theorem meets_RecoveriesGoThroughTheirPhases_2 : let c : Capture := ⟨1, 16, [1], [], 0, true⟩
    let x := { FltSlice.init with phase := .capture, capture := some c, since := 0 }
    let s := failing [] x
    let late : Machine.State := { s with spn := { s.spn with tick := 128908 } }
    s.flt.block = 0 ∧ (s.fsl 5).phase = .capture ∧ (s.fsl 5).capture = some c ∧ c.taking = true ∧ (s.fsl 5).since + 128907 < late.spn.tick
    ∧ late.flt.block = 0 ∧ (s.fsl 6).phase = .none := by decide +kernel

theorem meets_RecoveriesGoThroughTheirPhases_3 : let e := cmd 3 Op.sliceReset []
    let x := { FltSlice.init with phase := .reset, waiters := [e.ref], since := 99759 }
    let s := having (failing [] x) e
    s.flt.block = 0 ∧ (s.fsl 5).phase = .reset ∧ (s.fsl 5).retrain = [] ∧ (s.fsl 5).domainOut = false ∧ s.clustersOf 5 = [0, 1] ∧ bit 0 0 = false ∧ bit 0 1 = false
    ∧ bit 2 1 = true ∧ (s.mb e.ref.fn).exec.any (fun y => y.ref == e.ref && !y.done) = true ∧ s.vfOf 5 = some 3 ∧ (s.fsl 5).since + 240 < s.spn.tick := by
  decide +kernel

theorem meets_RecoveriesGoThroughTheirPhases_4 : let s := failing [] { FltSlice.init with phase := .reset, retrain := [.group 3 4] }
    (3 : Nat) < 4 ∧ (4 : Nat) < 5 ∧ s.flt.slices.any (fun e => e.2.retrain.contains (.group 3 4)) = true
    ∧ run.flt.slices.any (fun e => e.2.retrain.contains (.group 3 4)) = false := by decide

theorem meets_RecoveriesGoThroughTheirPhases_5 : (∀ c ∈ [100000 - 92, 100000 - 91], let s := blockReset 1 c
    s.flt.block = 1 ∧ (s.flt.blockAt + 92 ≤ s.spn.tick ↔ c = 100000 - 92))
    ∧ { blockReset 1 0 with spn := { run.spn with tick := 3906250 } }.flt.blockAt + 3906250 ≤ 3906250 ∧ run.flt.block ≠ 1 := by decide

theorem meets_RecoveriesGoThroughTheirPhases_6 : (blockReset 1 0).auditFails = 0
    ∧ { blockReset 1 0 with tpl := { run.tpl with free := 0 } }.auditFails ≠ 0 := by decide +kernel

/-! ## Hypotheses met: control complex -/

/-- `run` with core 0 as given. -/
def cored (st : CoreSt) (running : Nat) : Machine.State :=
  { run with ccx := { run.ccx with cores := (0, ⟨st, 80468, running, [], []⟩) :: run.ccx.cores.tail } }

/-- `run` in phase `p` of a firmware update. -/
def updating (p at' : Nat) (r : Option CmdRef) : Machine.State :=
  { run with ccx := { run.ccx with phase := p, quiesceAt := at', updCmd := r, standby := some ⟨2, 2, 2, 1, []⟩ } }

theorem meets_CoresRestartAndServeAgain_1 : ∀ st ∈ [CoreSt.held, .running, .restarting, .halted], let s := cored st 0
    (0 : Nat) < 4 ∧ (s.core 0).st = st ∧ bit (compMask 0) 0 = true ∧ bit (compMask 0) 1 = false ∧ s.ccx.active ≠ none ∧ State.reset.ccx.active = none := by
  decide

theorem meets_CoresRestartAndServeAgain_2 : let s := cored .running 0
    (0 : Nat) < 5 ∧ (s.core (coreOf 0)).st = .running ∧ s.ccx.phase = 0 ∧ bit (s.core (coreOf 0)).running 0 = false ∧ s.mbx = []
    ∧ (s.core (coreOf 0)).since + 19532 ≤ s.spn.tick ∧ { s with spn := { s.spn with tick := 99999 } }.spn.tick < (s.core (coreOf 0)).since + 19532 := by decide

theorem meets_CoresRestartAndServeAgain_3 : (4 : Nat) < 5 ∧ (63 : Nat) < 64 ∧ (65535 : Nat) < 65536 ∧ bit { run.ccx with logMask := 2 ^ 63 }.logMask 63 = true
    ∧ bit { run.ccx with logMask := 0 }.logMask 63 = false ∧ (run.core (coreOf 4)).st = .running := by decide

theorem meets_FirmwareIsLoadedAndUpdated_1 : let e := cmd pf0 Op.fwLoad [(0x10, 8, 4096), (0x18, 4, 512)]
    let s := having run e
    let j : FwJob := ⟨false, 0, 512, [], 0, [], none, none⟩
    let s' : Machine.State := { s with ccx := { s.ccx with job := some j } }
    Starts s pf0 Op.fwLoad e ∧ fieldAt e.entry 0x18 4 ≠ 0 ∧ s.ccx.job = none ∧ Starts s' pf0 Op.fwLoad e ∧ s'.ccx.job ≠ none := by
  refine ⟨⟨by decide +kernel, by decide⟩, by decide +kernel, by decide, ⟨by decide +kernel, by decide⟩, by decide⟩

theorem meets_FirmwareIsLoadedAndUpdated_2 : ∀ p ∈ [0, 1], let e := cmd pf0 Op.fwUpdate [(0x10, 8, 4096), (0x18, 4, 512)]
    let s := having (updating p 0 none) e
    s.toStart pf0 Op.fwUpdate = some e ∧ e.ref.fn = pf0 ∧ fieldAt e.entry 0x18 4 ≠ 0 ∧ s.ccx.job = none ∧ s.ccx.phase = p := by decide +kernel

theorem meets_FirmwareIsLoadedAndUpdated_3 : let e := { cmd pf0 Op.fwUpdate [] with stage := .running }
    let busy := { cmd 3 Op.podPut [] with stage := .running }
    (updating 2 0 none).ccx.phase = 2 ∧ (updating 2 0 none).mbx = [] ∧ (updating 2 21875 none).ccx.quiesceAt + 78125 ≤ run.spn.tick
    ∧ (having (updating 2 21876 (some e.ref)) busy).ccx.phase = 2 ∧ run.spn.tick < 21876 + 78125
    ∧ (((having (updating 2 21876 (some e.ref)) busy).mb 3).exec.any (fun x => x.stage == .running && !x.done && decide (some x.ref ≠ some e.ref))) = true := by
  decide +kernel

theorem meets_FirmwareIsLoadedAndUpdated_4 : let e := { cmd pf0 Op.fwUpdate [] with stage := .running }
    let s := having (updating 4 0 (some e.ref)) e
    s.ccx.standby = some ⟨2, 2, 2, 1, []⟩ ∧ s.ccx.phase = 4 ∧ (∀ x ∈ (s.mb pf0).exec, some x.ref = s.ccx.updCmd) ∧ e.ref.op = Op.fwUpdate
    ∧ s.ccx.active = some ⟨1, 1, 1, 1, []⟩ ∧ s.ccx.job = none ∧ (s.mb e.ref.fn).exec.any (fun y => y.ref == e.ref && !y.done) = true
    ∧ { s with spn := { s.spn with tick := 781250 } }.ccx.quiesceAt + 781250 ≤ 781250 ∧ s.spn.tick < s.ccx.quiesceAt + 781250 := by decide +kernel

Task requirements
Retype each entry without altering a single word.

Your response
theorem meets_RecoveriesGoThroughTheirPhases_2 : let c : Capture := ⟨1, 16, [1], [], 0, true⟩
    let x := { FltSlice.init with phase := .capture, capture := some c, since := 0 }
    let s := failing [] x
    let late : Machine.State := { s with spn := { s.spn with tick := 128908 } }
    s.flt.block = 0 ∧ (s.fsl 5).phase = .capture ∧ (s.fsl 5).capture = some c ∧ c.taking = true ∧ (s.fsl 5).since + 128907 < late.spn.tick
    ∧ late.flt.block = 0 ∧ (s.fsl 6).phase = .none := by decide +kernel

theorem meets_RecoveriesGoThroughTheirPhases_3 : let e := cmd 3 Op.sliceReset []
    let x := { FltSlice.init with phase := .reset, waiters := [e.ref], since := 99759 }
    let s := having (failing [] x) e
    s.flt.block = 0 ∧ (s.fsl 5).phase = .reset ∧ (s.fsl 5).retrain = [] ∧ (s.fsl 5).domainOut = false ∧ s.clustersOf 5 = [0, 1] ∧ bit 0 0 = false ∧ bit 0 1 = false
    ∧ bit 2 1 = true ∧ (s.mb e.ref.fn).exec.any (fun y => y.ref == e.ref && !y.done) = true ∧ s.vfOf 5 = some 3 ∧ (s.fsl 5).since + 240 < s.spn.tick := by
  decide +kernel

theorem meets_RecoveriesGoThroughTheirPhases_4 : let s := failing [] { FltSlice.init with phase := .reset, retrain := [.group 3 4] }
    (3 : Nat) < 4 ∧ (4 : Nat) < 5 ∧ s.flt.slices.any (fun e => e.2.retrain.contains (.group 3 4)) = true
    ∧ run.flt.slices.any (fun e => e.2.retrain.contains (.group 3 4)) = false := by decide

theorem meets_RecoveriesGoThroughTheirPhases_5 : (∀ c ∈ [100000 - 92, 100000 - 91], let s := blockReset 1 c
    s.flt.block = 1 ∧ (s.flt.blockAt + 92 ≤ s.spn.tick ↔ c = 100000 - 92))
    ∧ { blockReset 1 0 with spn := { run.spn with tick := 3906250 } }.flt.blockAt + 3906250 ≤ 3906250 ∧ run.flt.block ≠ 1 := by decide

theorem meets_RecoveriesGoThroughTheirPhases_6 : (blockReset 1 0).auditFails = 0
    ∧ { blockReset 1 0 with tpl := { run.tpl with free := 0 } }.auditFails ≠ 0 := by decide +kernel

/-! ## Hypotheses met: control complex -/

/-- `run` with core 0 as given. -/
def cored (st : CoreSt) (running : Nat) : Machine.State :=
  { run with ccx := { run.ccx with cores := (0, ⟨st, 80468, running, [], []⟩) :: run.ccx.cores.tail } }

/-- `run` in phase `p` of a firmware update. -/
def updating (p at' : Nat) (r : Option CmdRef) : Machine.State :=
  { run with ccx := { run.ccx with phase := p, quiesceAt := at', updCmd := r, standby := some ⟨2, 2, 2, 1, []⟩ } }

theorem meets_CoresRestartAndServeAgain_1 : ∀ st ∈ [CoreSt.held, .running, .restarting, .halted], let s := cored st 0
    (0 : Nat) < 4 ∧ (s.core 0).st = st ∧ bit (compMask 0) 0 = true ∧ bit (compMask 0) 1 = false ∧ s.ccx.active ≠ none ∧ State.reset.ccx.active = none := by
  decide

theorem meets_CoresRestartAndServeAgain_2 : let s := cored .running 0
    (0 : Nat) < 5 ∧ (s.core (coreOf 0)).st = .running ∧ s.ccx.phase = 0 ∧ bit (s.core (coreOf 0)).running 0 = false ∧ s.mbx = []
    ∧ (s.core (coreOf 0)).since + 19532 ≤ s.spn.tick ∧ { s with spn := { s.spn with tick := 99999 } }.spn.tick < (s.core (coreOf 0)).since + 19532 := by decide

theorem meets_CoresRestartAndServeAgain_3 : (4 : Nat) < 5 ∧ (63 : Nat) < 64 ∧ (65535 : Nat) < 65536 ∧ bit { run.ccx with logMask := 2 ^ 63 }.logMask 63 = true
    ∧ bit { run.ccx with logMask := 0 }.logMask 63 = false ∧ (run.core (coreOf 4)).st = .running := by decide

theorem meets_FirmwareIsLoadedAndUpdated_1 : let e := cmd pf0 Op.fwLoad [(0x10, 8, 4096), (0x18, 4, 512)]
    let s := having run e
    let j : FwJob := ⟨false, 0, 512, [], 0, [], none, none⟩
    let s' : Machine.State := { s with ccx := { s.ccx with job := some j } }
    Starts s pf0 Op.fwLoad e ∧ fieldAt e.entry 0x18 4 ≠ 0 ∧ s.ccx.job = none ∧ Starts s' pf0 Op.fwLoad e ∧ s'.ccx.job ≠ none := by
  refine ⟨⟨by decide +kernel, by decide⟩, by decide +kernel, by decide, ⟨by decide +kernel, by decide⟩, by decide⟩

theorem meets_FirmwareIsLoadedAndUpdated_2 : ∀ p ∈ [0, 1], let e := cmd pf0 Op.fwUpdate [(0x10, 8, 4096), (0x18, 4, 512)]
    let s := having (updating p 0 none) e
    s.toStart pf0 Op.fwUpdate = some e ∧ e.ref.fn = pf0 ∧ fieldAt e.entry 0x18 4 ≠ 0 ∧ s.ccx.job = none ∧ s.ccx.phase = p := by decide +kernel

theorem meets_FirmwareIsLoadedAndUpdated_3 : let e := { cmd pf0 Op.fwUpdate [] with stage := .running }
    let busy := { cmd 3 Op.podPut [] with stage := .running }
    (updating 2 0 none).ccx.phase = 2 ∧ (updating 2 0 none).mbx = [] ∧ (updating 2 21875 none).ccx.quiesceAt + 78125 ≤ run.spn.tick
    ∧ (having (updating 2 21876 (some e.ref)) busy).ccx.phase = 2 ∧ run.spn.tick < 21876 + 78125
    ∧ (((having (updating 2 21876 (some e.ref)) busy).mb 3).exec.any (fun x => x.stage == .running && !x.done && decide (some x.ref ≠ some e.ref))) = true := by
  decide +kernel

theorem meets_FirmwareIsLoadedAndUpdated_4 : let e := { cmd pf0 Op.fwUpdate [] with stage := .running }
    let s := having (updating 4 0 (some e.ref)) e
    s.ccx.standby = some ⟨2, 2, 2, 1, []⟩ ∧ s.ccx.phase = 4 ∧ (∀ x ∈ (s.mb pf0).exec, some x.ref = s.ccx.updCmd) ∧ e.ref.op = Op.fwUpdate
    ∧ s.ccx.active = some ⟨1, 1, 1, 1, []⟩ ∧ s.ccx.job = none ∧ (s.mb e.ref.fn).exec.any (fun y => y.ref == e.ref && !y.done) = true
    ∧ { s with spn := { s.spn with tick := 781250 } }.ccx.quiesceAt + 781250 ≤ 781250 ∧ s.spn.tick < s.ccx.quiesceAt + 781250 := by decide +kernel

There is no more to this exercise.